Stored data:
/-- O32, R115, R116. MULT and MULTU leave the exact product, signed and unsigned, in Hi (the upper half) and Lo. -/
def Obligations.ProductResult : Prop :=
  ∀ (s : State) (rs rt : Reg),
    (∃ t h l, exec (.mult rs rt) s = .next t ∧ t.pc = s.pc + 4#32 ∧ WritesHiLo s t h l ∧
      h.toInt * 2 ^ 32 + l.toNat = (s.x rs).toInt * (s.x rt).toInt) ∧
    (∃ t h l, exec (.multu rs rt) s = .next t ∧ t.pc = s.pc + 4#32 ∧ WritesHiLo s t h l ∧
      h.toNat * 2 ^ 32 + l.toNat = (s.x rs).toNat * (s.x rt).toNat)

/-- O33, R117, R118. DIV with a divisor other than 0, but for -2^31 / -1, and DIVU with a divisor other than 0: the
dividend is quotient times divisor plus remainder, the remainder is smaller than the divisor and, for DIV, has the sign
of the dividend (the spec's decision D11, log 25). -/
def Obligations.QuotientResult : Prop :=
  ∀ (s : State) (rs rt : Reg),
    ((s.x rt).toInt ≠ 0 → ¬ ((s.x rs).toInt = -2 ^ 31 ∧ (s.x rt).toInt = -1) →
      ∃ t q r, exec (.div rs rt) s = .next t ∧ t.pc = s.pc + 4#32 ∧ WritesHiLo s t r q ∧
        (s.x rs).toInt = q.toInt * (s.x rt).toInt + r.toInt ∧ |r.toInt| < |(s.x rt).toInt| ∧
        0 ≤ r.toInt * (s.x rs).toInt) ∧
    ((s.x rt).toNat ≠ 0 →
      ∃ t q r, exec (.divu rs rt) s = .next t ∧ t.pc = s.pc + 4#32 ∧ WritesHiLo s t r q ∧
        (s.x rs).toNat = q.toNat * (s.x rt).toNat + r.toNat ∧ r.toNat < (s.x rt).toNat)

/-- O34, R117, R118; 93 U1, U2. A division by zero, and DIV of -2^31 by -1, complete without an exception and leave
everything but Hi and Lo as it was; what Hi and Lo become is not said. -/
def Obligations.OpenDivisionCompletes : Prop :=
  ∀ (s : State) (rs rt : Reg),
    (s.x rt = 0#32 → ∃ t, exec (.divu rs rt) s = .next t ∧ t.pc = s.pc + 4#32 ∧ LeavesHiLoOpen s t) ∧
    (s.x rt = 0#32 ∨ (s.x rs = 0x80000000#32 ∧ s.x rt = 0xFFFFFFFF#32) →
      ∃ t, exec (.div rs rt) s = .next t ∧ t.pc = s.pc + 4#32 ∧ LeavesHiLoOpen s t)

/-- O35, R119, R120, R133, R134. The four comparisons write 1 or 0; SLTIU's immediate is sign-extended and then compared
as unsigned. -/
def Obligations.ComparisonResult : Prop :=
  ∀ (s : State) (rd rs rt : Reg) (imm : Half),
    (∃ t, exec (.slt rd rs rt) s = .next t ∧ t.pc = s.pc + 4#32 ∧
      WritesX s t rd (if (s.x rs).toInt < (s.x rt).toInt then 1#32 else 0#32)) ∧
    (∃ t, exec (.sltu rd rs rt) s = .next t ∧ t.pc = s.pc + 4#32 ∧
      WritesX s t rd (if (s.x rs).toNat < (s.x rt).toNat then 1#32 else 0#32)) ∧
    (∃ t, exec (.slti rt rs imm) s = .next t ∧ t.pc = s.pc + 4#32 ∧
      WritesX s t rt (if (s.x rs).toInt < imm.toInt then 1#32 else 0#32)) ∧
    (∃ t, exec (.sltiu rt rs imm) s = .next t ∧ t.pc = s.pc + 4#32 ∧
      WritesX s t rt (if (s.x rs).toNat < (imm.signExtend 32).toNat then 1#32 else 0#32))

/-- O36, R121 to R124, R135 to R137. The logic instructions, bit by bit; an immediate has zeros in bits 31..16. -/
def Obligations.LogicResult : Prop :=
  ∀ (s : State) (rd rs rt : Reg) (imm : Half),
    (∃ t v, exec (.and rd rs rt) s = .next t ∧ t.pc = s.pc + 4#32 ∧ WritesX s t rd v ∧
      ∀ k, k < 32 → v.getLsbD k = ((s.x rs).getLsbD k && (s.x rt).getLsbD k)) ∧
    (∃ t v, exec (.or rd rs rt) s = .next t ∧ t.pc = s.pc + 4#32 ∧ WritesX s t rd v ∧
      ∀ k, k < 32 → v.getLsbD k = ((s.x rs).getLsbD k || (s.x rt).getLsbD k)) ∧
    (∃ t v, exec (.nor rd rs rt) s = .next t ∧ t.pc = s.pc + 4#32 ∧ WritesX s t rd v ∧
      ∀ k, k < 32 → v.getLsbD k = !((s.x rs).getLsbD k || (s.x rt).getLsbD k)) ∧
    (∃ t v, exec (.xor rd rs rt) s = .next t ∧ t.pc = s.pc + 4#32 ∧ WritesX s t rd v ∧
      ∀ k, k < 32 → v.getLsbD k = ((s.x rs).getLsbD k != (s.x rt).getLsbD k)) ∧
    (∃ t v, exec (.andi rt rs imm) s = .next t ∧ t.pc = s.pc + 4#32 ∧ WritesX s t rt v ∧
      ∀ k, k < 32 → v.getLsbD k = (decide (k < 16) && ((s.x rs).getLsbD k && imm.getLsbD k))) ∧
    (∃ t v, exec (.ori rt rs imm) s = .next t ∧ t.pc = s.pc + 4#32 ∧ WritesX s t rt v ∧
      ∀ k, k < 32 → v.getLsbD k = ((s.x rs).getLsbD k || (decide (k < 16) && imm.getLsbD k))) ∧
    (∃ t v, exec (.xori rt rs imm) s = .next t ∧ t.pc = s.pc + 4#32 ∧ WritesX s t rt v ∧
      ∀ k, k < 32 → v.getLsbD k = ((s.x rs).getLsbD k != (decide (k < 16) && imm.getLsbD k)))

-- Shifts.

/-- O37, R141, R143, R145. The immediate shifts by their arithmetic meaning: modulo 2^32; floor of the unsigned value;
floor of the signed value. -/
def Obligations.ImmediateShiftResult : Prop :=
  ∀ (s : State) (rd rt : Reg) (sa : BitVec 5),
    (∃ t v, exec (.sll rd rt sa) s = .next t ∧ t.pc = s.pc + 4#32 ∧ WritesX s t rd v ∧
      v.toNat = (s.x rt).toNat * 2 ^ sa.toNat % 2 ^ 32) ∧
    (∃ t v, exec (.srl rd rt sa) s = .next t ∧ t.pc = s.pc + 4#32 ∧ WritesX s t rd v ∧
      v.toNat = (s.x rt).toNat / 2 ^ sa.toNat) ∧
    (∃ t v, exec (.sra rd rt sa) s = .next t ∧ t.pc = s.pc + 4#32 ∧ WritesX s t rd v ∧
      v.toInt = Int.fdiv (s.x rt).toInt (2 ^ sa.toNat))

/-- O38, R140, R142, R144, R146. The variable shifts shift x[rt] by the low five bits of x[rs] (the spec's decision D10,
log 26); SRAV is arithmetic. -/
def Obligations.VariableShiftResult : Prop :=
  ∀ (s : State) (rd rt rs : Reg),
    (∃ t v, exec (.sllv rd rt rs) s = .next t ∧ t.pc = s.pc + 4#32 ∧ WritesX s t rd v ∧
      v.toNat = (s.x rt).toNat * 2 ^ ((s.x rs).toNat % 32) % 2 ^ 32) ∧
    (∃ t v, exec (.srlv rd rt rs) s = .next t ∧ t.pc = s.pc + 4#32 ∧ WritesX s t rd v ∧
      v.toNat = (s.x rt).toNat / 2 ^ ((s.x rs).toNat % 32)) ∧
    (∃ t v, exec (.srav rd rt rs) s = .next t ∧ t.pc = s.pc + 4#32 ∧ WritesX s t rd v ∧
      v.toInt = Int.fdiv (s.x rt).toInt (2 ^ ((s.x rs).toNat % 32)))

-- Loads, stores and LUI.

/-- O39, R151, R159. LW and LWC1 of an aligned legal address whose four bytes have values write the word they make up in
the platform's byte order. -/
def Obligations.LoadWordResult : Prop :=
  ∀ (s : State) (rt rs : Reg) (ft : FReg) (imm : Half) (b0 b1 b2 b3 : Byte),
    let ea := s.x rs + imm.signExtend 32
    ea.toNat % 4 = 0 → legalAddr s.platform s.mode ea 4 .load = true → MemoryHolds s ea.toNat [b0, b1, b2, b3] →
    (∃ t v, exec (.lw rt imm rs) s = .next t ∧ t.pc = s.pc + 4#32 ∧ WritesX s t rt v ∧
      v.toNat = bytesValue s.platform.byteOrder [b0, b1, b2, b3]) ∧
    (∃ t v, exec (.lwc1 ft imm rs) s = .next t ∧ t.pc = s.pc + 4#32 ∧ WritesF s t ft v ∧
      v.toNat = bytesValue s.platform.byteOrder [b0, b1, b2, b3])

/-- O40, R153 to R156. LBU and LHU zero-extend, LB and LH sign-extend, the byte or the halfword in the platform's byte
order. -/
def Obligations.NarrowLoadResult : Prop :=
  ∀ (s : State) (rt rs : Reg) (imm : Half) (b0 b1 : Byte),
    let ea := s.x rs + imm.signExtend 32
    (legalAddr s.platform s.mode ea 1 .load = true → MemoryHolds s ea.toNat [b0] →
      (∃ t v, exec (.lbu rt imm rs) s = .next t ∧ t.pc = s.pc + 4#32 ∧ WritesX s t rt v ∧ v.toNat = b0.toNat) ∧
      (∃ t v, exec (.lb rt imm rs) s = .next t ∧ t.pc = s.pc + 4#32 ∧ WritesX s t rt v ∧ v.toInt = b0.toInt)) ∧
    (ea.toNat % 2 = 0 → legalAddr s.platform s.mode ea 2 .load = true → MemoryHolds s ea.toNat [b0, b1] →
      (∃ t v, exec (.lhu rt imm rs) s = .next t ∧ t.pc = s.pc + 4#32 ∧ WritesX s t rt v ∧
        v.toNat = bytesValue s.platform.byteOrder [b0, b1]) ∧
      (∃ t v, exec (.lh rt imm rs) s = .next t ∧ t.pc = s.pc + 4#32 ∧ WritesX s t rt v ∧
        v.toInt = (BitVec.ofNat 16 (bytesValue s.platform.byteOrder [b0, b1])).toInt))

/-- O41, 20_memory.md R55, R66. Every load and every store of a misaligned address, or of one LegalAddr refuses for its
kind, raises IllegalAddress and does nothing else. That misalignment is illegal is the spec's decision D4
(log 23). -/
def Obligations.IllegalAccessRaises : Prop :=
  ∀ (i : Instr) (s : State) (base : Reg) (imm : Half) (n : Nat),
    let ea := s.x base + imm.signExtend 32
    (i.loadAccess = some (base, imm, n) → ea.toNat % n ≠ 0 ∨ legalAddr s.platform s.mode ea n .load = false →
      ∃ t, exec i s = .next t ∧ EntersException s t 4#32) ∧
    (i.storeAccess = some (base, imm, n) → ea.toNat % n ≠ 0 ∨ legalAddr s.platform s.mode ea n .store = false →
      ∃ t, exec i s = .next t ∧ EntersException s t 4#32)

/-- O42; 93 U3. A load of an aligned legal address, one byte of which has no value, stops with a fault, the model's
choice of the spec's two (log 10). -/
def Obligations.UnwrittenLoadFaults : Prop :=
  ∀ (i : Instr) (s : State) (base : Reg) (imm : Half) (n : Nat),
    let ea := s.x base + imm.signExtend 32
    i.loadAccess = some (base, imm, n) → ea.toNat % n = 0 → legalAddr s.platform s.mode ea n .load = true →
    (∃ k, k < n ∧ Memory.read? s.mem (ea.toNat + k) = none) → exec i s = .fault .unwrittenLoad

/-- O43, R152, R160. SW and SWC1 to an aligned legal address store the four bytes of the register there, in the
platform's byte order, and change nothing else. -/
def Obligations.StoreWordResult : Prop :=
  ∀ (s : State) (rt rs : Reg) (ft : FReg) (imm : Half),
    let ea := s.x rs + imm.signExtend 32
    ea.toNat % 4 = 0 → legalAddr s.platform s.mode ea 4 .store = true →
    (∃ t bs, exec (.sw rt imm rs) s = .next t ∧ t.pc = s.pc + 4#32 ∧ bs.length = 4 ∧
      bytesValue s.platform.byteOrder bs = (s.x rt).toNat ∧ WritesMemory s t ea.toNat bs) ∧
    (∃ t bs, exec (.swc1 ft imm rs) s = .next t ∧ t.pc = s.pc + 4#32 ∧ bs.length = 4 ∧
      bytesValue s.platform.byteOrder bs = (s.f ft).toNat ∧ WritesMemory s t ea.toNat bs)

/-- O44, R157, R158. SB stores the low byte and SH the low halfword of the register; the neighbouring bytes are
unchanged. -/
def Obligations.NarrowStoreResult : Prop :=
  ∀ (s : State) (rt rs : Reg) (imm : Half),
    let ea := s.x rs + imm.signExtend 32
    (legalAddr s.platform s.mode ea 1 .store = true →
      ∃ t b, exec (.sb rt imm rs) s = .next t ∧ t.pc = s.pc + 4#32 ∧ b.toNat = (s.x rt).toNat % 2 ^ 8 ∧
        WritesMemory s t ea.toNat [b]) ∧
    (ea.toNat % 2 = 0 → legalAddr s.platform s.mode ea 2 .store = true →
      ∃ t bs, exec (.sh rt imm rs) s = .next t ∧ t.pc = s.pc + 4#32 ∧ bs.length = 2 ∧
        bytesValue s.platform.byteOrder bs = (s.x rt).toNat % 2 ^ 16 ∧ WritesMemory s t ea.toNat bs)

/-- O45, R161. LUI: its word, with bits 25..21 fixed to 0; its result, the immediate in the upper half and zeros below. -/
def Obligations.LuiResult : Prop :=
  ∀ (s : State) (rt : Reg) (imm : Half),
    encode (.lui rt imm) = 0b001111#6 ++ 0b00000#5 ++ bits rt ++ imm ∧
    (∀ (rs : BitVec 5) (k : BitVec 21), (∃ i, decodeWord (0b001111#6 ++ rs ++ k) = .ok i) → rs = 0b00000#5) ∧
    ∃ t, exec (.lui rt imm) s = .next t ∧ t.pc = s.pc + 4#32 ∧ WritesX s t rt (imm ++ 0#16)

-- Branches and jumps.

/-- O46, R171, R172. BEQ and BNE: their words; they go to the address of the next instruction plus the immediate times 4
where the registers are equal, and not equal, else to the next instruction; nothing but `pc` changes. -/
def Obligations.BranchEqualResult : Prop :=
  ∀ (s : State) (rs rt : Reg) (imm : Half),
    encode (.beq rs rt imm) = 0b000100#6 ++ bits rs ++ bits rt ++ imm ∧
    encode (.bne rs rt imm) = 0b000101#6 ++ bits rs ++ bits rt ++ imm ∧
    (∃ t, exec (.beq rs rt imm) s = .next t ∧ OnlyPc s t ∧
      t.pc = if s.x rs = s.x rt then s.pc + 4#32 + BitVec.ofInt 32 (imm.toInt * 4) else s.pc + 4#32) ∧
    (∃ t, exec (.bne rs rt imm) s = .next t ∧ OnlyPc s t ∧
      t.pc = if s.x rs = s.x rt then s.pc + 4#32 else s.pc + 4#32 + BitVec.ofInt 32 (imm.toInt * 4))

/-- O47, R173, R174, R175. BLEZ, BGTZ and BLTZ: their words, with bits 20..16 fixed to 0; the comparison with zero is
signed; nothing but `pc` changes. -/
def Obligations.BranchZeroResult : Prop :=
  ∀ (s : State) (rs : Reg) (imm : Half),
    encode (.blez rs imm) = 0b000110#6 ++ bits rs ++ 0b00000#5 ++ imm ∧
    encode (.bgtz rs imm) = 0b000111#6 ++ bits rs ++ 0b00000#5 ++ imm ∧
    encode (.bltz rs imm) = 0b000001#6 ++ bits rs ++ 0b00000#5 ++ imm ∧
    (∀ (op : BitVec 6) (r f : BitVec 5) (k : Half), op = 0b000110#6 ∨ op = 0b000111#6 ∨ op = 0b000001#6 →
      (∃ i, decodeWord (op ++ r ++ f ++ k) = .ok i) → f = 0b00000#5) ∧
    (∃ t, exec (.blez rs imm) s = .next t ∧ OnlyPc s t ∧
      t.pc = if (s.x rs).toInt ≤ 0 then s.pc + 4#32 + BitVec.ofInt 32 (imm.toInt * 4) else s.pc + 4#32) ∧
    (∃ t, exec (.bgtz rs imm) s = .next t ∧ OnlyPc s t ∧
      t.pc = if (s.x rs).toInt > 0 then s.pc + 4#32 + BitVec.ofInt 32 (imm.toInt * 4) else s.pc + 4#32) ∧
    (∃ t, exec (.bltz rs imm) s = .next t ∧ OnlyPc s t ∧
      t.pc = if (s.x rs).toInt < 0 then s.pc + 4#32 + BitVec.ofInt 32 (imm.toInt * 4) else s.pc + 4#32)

--

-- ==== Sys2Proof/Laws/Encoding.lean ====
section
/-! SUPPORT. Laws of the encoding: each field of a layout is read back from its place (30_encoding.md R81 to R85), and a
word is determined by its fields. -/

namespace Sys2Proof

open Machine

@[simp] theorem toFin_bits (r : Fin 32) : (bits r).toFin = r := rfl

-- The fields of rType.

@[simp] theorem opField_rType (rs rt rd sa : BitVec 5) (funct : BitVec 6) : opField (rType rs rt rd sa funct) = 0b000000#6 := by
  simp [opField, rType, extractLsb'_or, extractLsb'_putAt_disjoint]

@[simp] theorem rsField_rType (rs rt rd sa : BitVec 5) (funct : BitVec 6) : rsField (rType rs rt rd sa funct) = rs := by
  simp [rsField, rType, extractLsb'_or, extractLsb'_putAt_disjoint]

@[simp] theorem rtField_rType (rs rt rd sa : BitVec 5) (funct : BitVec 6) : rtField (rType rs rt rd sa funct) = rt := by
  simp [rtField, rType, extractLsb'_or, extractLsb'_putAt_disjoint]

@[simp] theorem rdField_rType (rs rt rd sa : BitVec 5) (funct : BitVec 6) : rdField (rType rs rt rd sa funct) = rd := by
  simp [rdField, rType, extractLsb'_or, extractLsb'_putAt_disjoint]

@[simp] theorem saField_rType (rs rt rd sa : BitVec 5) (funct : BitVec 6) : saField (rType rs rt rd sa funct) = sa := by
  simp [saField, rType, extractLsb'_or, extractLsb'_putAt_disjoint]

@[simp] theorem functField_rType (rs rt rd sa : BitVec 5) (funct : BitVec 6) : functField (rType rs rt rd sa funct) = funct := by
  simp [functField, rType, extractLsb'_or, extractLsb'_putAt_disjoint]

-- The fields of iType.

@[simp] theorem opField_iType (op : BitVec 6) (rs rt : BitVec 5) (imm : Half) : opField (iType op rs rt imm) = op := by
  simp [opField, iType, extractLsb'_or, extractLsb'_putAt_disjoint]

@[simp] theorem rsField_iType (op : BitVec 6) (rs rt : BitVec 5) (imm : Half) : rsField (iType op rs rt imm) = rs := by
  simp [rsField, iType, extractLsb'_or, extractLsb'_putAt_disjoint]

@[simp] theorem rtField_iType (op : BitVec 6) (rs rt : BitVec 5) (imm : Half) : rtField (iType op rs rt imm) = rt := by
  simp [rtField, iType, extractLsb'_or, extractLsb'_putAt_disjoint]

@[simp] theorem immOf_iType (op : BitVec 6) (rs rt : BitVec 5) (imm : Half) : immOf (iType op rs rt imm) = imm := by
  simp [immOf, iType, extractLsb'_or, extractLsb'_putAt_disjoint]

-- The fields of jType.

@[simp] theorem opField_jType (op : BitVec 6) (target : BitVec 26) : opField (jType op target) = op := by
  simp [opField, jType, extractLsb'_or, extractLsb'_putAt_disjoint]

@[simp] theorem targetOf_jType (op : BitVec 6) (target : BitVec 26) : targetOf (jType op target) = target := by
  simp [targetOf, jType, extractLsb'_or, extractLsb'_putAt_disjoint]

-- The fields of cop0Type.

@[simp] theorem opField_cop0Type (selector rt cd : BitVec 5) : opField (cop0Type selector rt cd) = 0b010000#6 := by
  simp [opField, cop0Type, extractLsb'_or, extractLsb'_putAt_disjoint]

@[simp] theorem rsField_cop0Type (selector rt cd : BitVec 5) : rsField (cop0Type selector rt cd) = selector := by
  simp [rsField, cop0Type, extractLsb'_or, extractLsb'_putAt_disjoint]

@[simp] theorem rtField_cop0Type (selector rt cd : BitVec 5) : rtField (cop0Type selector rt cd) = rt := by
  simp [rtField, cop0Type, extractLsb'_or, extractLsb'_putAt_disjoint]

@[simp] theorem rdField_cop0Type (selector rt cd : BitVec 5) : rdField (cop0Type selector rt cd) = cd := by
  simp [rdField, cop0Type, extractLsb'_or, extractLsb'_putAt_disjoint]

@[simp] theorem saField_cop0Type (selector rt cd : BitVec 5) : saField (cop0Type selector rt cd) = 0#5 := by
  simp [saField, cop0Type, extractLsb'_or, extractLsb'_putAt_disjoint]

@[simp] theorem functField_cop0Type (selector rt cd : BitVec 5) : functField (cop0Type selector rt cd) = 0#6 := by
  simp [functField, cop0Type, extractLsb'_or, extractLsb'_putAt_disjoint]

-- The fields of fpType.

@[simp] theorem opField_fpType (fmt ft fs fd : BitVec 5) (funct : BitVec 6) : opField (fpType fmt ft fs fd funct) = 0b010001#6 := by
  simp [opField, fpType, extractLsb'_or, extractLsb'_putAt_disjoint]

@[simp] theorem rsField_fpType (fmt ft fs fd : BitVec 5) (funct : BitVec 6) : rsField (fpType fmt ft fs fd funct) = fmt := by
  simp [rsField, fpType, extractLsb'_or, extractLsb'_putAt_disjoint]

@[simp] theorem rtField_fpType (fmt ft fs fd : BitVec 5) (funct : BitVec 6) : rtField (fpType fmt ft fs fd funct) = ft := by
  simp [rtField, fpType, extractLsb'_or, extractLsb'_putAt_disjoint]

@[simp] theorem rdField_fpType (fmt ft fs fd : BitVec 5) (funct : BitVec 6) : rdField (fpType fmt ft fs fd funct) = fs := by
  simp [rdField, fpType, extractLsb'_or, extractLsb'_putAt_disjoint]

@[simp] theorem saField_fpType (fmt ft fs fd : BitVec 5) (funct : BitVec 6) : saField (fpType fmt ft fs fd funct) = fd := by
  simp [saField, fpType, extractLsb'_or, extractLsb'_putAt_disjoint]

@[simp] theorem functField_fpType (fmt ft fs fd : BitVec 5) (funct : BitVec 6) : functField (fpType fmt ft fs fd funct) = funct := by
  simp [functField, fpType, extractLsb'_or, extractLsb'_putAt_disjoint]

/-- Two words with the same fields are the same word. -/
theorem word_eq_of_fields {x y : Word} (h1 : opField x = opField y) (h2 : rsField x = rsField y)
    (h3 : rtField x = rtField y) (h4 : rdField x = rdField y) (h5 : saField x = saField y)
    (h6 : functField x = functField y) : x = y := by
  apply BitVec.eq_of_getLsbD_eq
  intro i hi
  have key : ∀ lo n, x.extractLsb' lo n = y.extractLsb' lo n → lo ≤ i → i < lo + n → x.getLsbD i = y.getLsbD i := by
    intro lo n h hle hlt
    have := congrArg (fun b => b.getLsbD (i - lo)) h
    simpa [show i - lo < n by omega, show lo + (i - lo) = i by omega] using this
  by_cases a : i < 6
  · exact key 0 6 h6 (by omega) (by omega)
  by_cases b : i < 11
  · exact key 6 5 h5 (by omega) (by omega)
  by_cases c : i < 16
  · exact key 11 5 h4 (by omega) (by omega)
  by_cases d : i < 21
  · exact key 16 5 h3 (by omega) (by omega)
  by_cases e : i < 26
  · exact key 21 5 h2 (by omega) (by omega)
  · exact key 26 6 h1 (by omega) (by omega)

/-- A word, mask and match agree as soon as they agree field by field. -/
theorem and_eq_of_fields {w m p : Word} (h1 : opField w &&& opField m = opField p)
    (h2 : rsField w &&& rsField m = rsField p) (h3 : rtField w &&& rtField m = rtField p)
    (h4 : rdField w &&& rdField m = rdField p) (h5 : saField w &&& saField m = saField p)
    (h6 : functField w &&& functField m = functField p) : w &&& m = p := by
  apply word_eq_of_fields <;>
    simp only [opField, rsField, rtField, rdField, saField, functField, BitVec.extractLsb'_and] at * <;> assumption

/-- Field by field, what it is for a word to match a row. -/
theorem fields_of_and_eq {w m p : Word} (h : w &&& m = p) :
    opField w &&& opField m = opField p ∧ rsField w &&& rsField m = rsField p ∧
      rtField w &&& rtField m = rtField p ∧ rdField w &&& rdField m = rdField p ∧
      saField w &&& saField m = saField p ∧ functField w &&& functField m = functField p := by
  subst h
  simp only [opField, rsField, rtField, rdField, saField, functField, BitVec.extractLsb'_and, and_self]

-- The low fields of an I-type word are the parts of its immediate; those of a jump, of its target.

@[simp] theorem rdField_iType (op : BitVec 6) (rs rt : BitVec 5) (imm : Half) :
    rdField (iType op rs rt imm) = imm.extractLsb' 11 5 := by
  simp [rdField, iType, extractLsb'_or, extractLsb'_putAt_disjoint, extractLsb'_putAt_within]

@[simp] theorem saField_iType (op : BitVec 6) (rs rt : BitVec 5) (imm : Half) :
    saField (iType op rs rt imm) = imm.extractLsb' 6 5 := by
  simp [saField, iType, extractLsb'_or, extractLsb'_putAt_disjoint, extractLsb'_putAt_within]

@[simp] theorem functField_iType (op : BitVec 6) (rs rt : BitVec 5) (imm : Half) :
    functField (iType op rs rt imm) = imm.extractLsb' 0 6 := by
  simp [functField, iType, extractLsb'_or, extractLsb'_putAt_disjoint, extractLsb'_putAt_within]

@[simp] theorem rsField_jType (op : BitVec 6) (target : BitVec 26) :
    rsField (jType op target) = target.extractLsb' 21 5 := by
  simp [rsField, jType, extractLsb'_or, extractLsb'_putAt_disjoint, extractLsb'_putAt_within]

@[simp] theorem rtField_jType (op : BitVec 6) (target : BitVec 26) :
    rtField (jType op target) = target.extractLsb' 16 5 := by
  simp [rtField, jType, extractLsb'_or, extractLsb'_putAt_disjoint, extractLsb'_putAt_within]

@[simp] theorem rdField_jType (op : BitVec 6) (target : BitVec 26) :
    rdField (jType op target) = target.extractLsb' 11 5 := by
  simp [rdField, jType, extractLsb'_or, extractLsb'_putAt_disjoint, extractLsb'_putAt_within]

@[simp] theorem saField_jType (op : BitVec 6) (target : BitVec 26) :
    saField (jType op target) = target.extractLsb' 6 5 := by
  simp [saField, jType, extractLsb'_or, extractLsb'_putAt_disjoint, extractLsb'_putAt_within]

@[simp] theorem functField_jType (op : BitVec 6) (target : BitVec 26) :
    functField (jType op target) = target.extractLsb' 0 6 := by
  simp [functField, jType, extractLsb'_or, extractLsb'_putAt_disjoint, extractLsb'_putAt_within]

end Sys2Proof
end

◆ **Description of the task**
Of all the entries above, repeat only the lines from the line that has "there, in the" to the line that has "bytesValue s.platform.byteOrder bs = (s.f", both lines included, exactly.

◆ **Result**
/-- O43, R152, R160. SW and SWC1 to an aligned legal address store the four bytes of the register there, in the
platform's byte order, and change nothing else. -/
def Obligations.StoreWordResult : Prop :=
  ∀ (s : State) (rt rs : Reg) (ft : FReg) (imm : Half),
    let ea := s.x rs + imm.signExtend 32
    ea.toNat % 4 = 0 → legalAddr s.platform s.mode ea 4 .store = true →
    (∃ t bs, exec (.sw rt imm rs) s = .next t ∧ t.pc = s.pc + 4#32 ∧ bs.length = 4 ∧
      bytesValue s.platform.byteOrder bs = (s.x rt).toNat ∧ WritesMemory s t ea.toNat bs) ∧
    (∃ t bs, exec (.swc1 ft imm rs) s = .next t ∧ t.pc = s.pc + 4#32 ∧ bs.length = 4 ∧
      bytesValue s.platform.byteOrder bs = (s.f ft).toNat ∧ WritesMemory s t ea.toNat bs)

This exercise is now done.